§ **Data extracts**:

/-- The stamp address of an operation, when it has one. One that is not 8-byte aligned is taken as it is (R292; DESIGN CHOICE, log entry
81). -/
def CopyOp.stampAddr (c : CopyOp) : Option Nat :=
  match c.kind with
  | .cpy | .cpyred => let a := recNat c.desc 0x80 8; if a = 0 then none else some a
  | _ => none

/-- The barrier an operation arrives on: its address, and whether in scratchpad space. -/
def CopyOp.barrierAddr (c : CopyOp) : Option (Nat × Bool) :=
  match c.kind with
  | .cpy | .cpyred =>
    let a := recNat c.desc 0x88 8
    if a = 0 then none else some (a, bit (recNat c.desc 0x98 8) 8)
  | _ => none

/-- A copy is over: its range is given back, and what completes follows (R184, R250, R256, R260, R294). A refused copy writes
nothing, its stamp left out. -/
def State.copyOver (s : State) (c : CopyOp) (refused : Bool) : State :=
  let s : State := { s with copies := s.copies.filter fun k => k.id != c.id }
  let s := s.mapCores fun k => { k with ranges := k.ranges.filter fun r => r.copy != c.id }
  let stamp := if refused then none else c.stampAddr
  match c.task, s.block? c.block with
  | none, none => s.endOp c.sid c.id
  | _, blk =>
    let b := blk.getD Block.absent
    (s.complete { opCompletion b c.agent c.tl stamp c.barrierAddr c.id c.sid with ctx := c.ctx, task := c.task }).drainCheck b.id

/-- A sticky error of the issuing street, where the operation is a street's own (R295). -/
def State.copyBit (s : State) (c : CopyOp) (b : Nat) : State := if c.task.isSome then s else s.copyErrBit c.sid b

/-- The records and sticky errors of what a copy met (R261, R295, R301). -/
def State.copyReport (s : State) (c : CopyOp) (o : CopyOut) : State :=
  let s := s.weigh c.agent c.ctx.ctxid 18 o.bytes
  let s := match o.out with | some a => (s.asyncErr c.ctx 1 0 c.sid a).copyBit c 0 | none => s
  let s := if o.ecc then s.copyBit c 2 else s
  if o.full then s.copyBit c 4 else s

/-- A copy is refused (R289, R294). -/
def State.copyRefuse (s : State) (c : CopyOp) (reason : Nat) : State :=
  ((s.asyncErr c.ctx 7 reason c.sid c.addr).copyBit c 1).copyOver c true

/-- COPY_COMPLETE (R260, R261, R294). -/
def execCopyComplete (copy : Nat) (s : State) : Res :=
  match s.copies.find? fun c => c.id == copy && c.fault.isNone with
  | none => .next s
  | some c =>
    let w : EngId := { agent := c.agent, ctx := c.ctx }
    let blk := (s.block? c.block).getD { Block.absent with id := c.block }
    match runOp w blk c s with
    | .ok (.ok o, t) => .next ((t.copyReport c o).copyOver c false)
    | .ok (.error n, _) => .next (s.copyRefuse c n)
    | .error (.bad _) | .error (.ecc _) | .error .sram => .next (s.copyRefuse c 4)
    | .error (.hole pa) => .fault (.noMemory pa)
    | .error (.fault f) =>
      .next ({ s with copies := s.copies.map fun (k : CopyOp) => if k.id = c.id then { k with fault := some f } else k }.walkFault
        (coreDie c.core) f)

end Sys2Proof.Machine
end

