/-- The operations in flight of lanes that return move to the calling frame (R147). -/
def Street.popOps (t : Street) (m : Mask) (depth : Nat) : Street :=
  { t with ops := t.ops.map fun o => if (o.lanes &&& m) != 0 && decide (depth ≤ o.depth) then { o with depth := depth - 1 } else o }

/-- RET from a frame (R147): return addresses are read and checked first, unless their page has a format (R85), then the frame's colours
are released. A trap leaves nothing of the reading; a RET that waits keeps what other devices have answered. -/
def State.retFrom (s : State) (d : Nat) : Res :=
  let fs := s.frameLanes (d - 1) .read
  match firstFault fs, firstFmt (laneAccs fs) with
  | some x, _ => s.xlStop x
  | none, some va => .next (s.takeTrap 4 0 va)
  | none, none =>
    match s.loadRaw (laneAccs fs) 8 false true with
    | .error t => .next t
    | .ok (rs, t) =>
      let s0 := s
      let s := { s with remote := t.remote }
      let xs := rs.map fun r => ((Fin.ofNat 64 r.1 : Lane), BitVec.ofNat 64 (leNat r.2))
      let ts := targets xs
      if s.noRoom ts then .next (s.takeTrap 10 0 0)
      else
        match badTarget xs, s.frameStop 1 (laneAccs fs), s.eccLane (laneAccs fs) 8 with
        | some a, _, _ => .next (s.takeTrap 3 0 a.toNat)
        | none, some t, _ => .next t
        | none, none, some e => .next (s.eccTrap e)
        | none, none, none =>
          let m := s.st.path.mask
          let hs := t.st.holds.filter fun h => m.getLsbD h.lane && h.depth == d
          let go (t : State) : Res :=
            if !hs.isEmpty && t.remotePending t.st.sid then .next (s0.stalled .mem)
            else if !hs.isEmpty && t.st.frameOps m d then .next (s0.stalled .tlwait)
            else
              let t := if hs.isEmpty then t else t.released.releaseHolds t.st.sid t.blk.ctx.ctxid hs false
              let t := t.onSt fun u => u.popOps m d
              .next (t.split ts ((ts.head?.map (·.1)).getD 0) (d - 1) true)
          if hs.isEmpty then go t else s0.paired 2 fun _ => go t

/-- RET (R147). -/
def execRet (_u : Bool) (s : State) : Res :=
  let d := s.st.path.depth
  if d = 0 then s.exitPath
  else if s.st.tlevel && (match s.st.trap with | some f => decide (d = f.depth + 1) | none => false) then .next (s.takeTrap 1 0 0)
  else s.retFrom d

/-- EXIT (R148). -/
def execExit (_u : Bool) (s : State) : Res := s.exitPath

/-- YIELD (R149): ineligible in the 8 cycles after this one, and passed over at the next selection. -/
def execYield (_u : Bool) (s : State) : Res :=
  .next (s.onSt fun t => { (t.onPath t.sel fun e => { e with grant := 0 }) with
    yieldUntil := s.clock + 9, passOver := some t.sel }).done

/-- NOP (R149). -/
def execNop (_u : Bool) (s : State) : Res := .next s.done

/-- TRAP (R154). -/
def execTrap (w : FVal) (s : State) : Res := .next (s.takeTrap 16 w.val.toNat 0)

/-- The lanes of the interrupted path that a TRET would leave out, by the MASK that the save area holds now (R159). -/
def State.leftOut (s : State) : Mask :=
  match s.st.trap, translate s s.st.core s.blk.ctx s.st.tsave.toNat .read with
  | some f, .ok pa pte _ _ _ =>
    match s.readArea pa pte with
    | .bytes bs _ => f.mask &&& ~~~(BitVec.ofNat 64 (recNat bs 8 8) : Mask)
    | _ => 0
  | _, _ => 0

/-- TRET (R159): a compare point of a paired street where it releases colours, of the handler or of lanes that it leaves out, and where
such lanes exit (R367). -/
def execTret (_u : Bool) (retry : Bool) (s : State) : Res :=
  let out := if s.st.pair.isSome then s.leftOut else 0
  if !s.st.handlerHolds.isEmpty || !(s.st.holdsFrom out 0).isEmpty then s.paired 2 fun s => s.trapReturn retry
  else if out != 0 then s.paired 5 fun s => s.trapReturn retry
  else s.trapReturn retry

/-- BKPT (R154): with a debugger attached the street stops, and goes on after the BKPT. -/
def execBkpt (w : FVal) (s : State) : Res :=
  if s.st.ctxflags.getLsbD 1 then
    .next ((s.debugStop 17 w.val.toNat 0).onSt fun t => t.onPath t.sel fun e => { e with pc := e.pc + 4 })
  else .next (s.takeTrap 17 w.val.toNat 0)

/-- TRMARK (R18): a MARK packet. -/
def execTrmark (w : FVal) (s : State) : Res :=
  .next (s.traceIf (·.marks) (leBytes 1 (0x60 + s.st.slot) ++ leBytes 3 w.val.toNat)).done

/-- HALT (R155): at trap level 1 without `.f` it is deferred to the TRET; else the record names the path that would issue next, once
the entries have aged and merged (R58 to R60). -/
def execHalt (_u : Bool) (force : Bool) (s : State) : Res :=
  if s.blk.ctx.user then .next (s.takeTrap 2 0 0)
  else if s.st.tlevel && !force then .next (s.onSt fun t => { t with haltReq := true }).done
  else .next (s.done.haltAt ((s.st.aged s.done.st s.st.sel).merge).nextPath)

/-- Whether MD holds no value that R54 forbids. -/
def mdOk (md : Addr) (regs : Nat) : Bool :=
  decide (mdType md ≤ 11) && decide (mdScope md ≤ 6) && (mdGuardEn md || (!mdGuardPol md && mdGuardReg md == 0))
    && decide ((mdGuardReg md).toNat < regs) && decide ((mdMrho md).toNat < regs) && decide ((mdRemapReg md).toNat < regs)

/-- Low bit and width in MD of a MODE field (R38, R54). -/
def modeField : Nat → Nat × Nat
  | 0 => (0, 4) | 1 => (4, 2) | 2 => (6, 8) | 3 => (14, 2) | 4 => (16, 8) | 5 => (24, 8) | 6 => (32, 8) | 7 => (40, 3)
  | 8 => (43, 2) | 9 => (45, 6) | 10 => (51, 1) | _ => (52, 12)

/-- A field of MD replaced. -/
def putField (md : Addr) (lo w v : Nat) : Addr :=
  let mask : Addr := BitVec.ofNat 64 ((2 ^ w - 1) * 2 ^ lo)
  (md &&& ~~~mask) ||| (BitVec.ofNat 64 (v * 2 ^ lo) &&& mask)

/-- MODE (R150). -/
def execMode (w : FMode) (s : State) : Res :=
  let f := modeField w.f.toNat
  let md := putField s.st.md f.1 f.2 w.val.toNat
  if !mdOk md s.blk.hdr.regs then .next (s.takeTrap 1 0 0)
  else .next (s.onSt fun t => { t with md := md }).done

/-- SR as a read inside a window sees it: a flag an opener set may not show yet (R28, R151). -/
def Street.readSr (t : Street) (tick : Nat) : Word :=
  (t.windows.foldl (fun (p : Nat × Word) w =>
    (p.1 + 1, if w.flags != 0 && Config.freeBit tick (2 ^ 20 + p.1) then p.2 &&& ~~~w.flags else p.2)) (0, t.sr)).2

/-- DPOS (R153). -/
def Block.dpos (b : Block) : Word := BitVec.ofNat 32 (b.height * 2 ^ 24 + b.width * 2 ^ 16 + b.dy * 2 ^ 8 + b.dx)

/-- The value of a special register for a lane (R153). -/
def State.special (s : State) (n : Nat) (l : Lane) : Word :=
  let t := s.st
  match n with
  | 0 => BitVec.ofNat 32 l.val
  | 1 => t.readSr s.freeTick
  | 2 => loWord t.md
  | 3 => hiWord t.md
  | 4 => loWord t.path.mask
  | 5 => hiWord t.path.mask
  | 6 => BitVec.ofNat 32 t.path.depth
  | 7 => BitVec.ofNat 32 (b2n t.tlevel)
  | 8 => BitVec.ofNat 32 t.slot
  | 9 => BitVec.ofNat 32 t.sindex
  | 10 => t.sid
  | 11 => BitVec.ofNat 32 (coreY t.core * 2 ^ 8 + coreX t.core)
  | 12 => s.blk.dpos
  | 13 => BitVec.ofNat 32 (s.dieClock t.die)
  | 14 => t.clkhi
  | 15 => BitVec.ofNat 32 s.blk.ctx.ctxid
  | 16 => loWord t.thand
  | 17 => hiWord t.thand
  | 18 => loWord t.tsave
  | 19 => hiWord t.tsave
  | 20 => loWord t.fstk
  | 21 => hiWord t.fstk
  | 22 => (t.hscr.get 0).lane l
  | 23 => (t.hscr.get 1).lane l
  | 24 => (t.hscr.get 2).lane l
  | 25 => (t.hscr.get 3).lane l
  | _ => t.ctxflags &&& 3

/-- Whether a special register is one of HSCR0 to HSCR3 (R152). -/
def isHscr (n : Nat) : Bool := decide (22 ≤ n) && decide (n ≤ 25)

/-- SREAD (R151 to R153). -/
def execSread (w : FSread) (s : State) : Res :=
  let n := w.n.toNat
  if !regsOk s.blk.hdr.regs w.d 1 then .next (s.takeTrap 1 0 0)
  else
    let act := s.active
    if act = 0 && !isHscr n then .next s.done
    else
      let m := if w.u || isHscr n then Mask.all else act
      let v := SVec.gen fun l => s.special n (if w.u && !isHscr n then 0 else l)
      let s := if n = 13 then s.onSt fun t => { t with clkhi := BitVec.ofNat 32 (s.dieClock t.die / 2 ^ 32) } else s
      .next ((s.rewrote w.d 1 m).onSt fun t => t.setReg w.d m v).done

/-- A 64-bit register with its low or high word replaced. -/
def withLo (a : Addr) (w : Word) : Addr := pairVal w (hiWord a)
@[inherit_doc withLo] def withHi (a : Addr) (w : Word) : Addr := pairVal (loWord a) w

/-- Write a special register (R151 to R153): the value of one lane, and the whole vector for the HSCR registers. -/
def Street.putSpecial (t : Street) (n : Nat) (x : Word) (v : SVec) : Street :=
  match n with
  | 1 => { t with sr := x &&& srMask, windows := t.windows.map fun w => { w with flags := 0 } }
  | 2 => { t with md := withLo t.md x }
  | 3 => { t with md := withHi t.md x }
  | 16 => { t with thand := withLo t.thand (x &&& 0xFFFFFFFC) }
  | 17 => { t with thand := withHi t.thand x }
  | 18 => { t with tsave := withLo t.tsave (x &&& 0xFFFFFF00) }
  | 19 => { t with tsave := withHi t.tsave x }
  | 20 => { t with fstk := withLo t.fstk (x &&& 0xFFFFFE00) }
  | 21 => { t with fstk := withHi t.fstk x }
  | 22 => { t with hscr := t.hscr.set 0 v }
  | 23 => { t with hscr := t.hscr.set 1 v }
  | 24 => { t with hscr := t.hscr.set 2 v }
  | 25 => { t with hscr := t.hscr.set 3 v }
  | _ => t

§ **What is needed**: Copy nothing beyond the line containing "s.endOp c.sid c.id". Transcribe exactly from the first line of the entries down to that line, inclusive.

§ **Output below**:
/-- The stamp address of an operation, when it has one. One that is not 8-byte aligned is taken as it is (R292; DESIGN CHOICE, log entry
81). -/
def CopyOp.stampAddr (c : CopyOp) : Option Nat :=
  match c.kind with
  | .cpy | .cpyred => let a := recNat c.desc 0x80 8; if a = 0 then none else some a
  | _ => none

/-- The barrier an operation arrives on: its address, and whether in scratchpad space. -/
def CopyOp.barrierAddr (c : CopyOp) : Option (Nat × Bool) :=
  match c.kind with
  | .cpy | .cpyred =>
    let a := recNat c.desc 0x88 8
    if a = 0 then none else some (a, bit (recNat c.desc 0x98 8) 8)
  | _ => none

/-- A copy is over: its range is given back, and what completes follows (R184, R250, R256, R260, R294). A refused copy writes
nothing, its stamp left out. -/
def State.copyOver (s : State) (c : CopyOp) (refused : Bool) : State :=
  let s : State := { s with copies := s.copies.filter fun k => k.id != c.id }
  let s := s.mapCores fun k => { k with ranges := k.ranges.filter fun r => r.copy != c.id }
  let stamp := if refused then none else c.stampAddr
  match c.task, s.block? c.block with
  | none, none => s.endOp c.sid c.id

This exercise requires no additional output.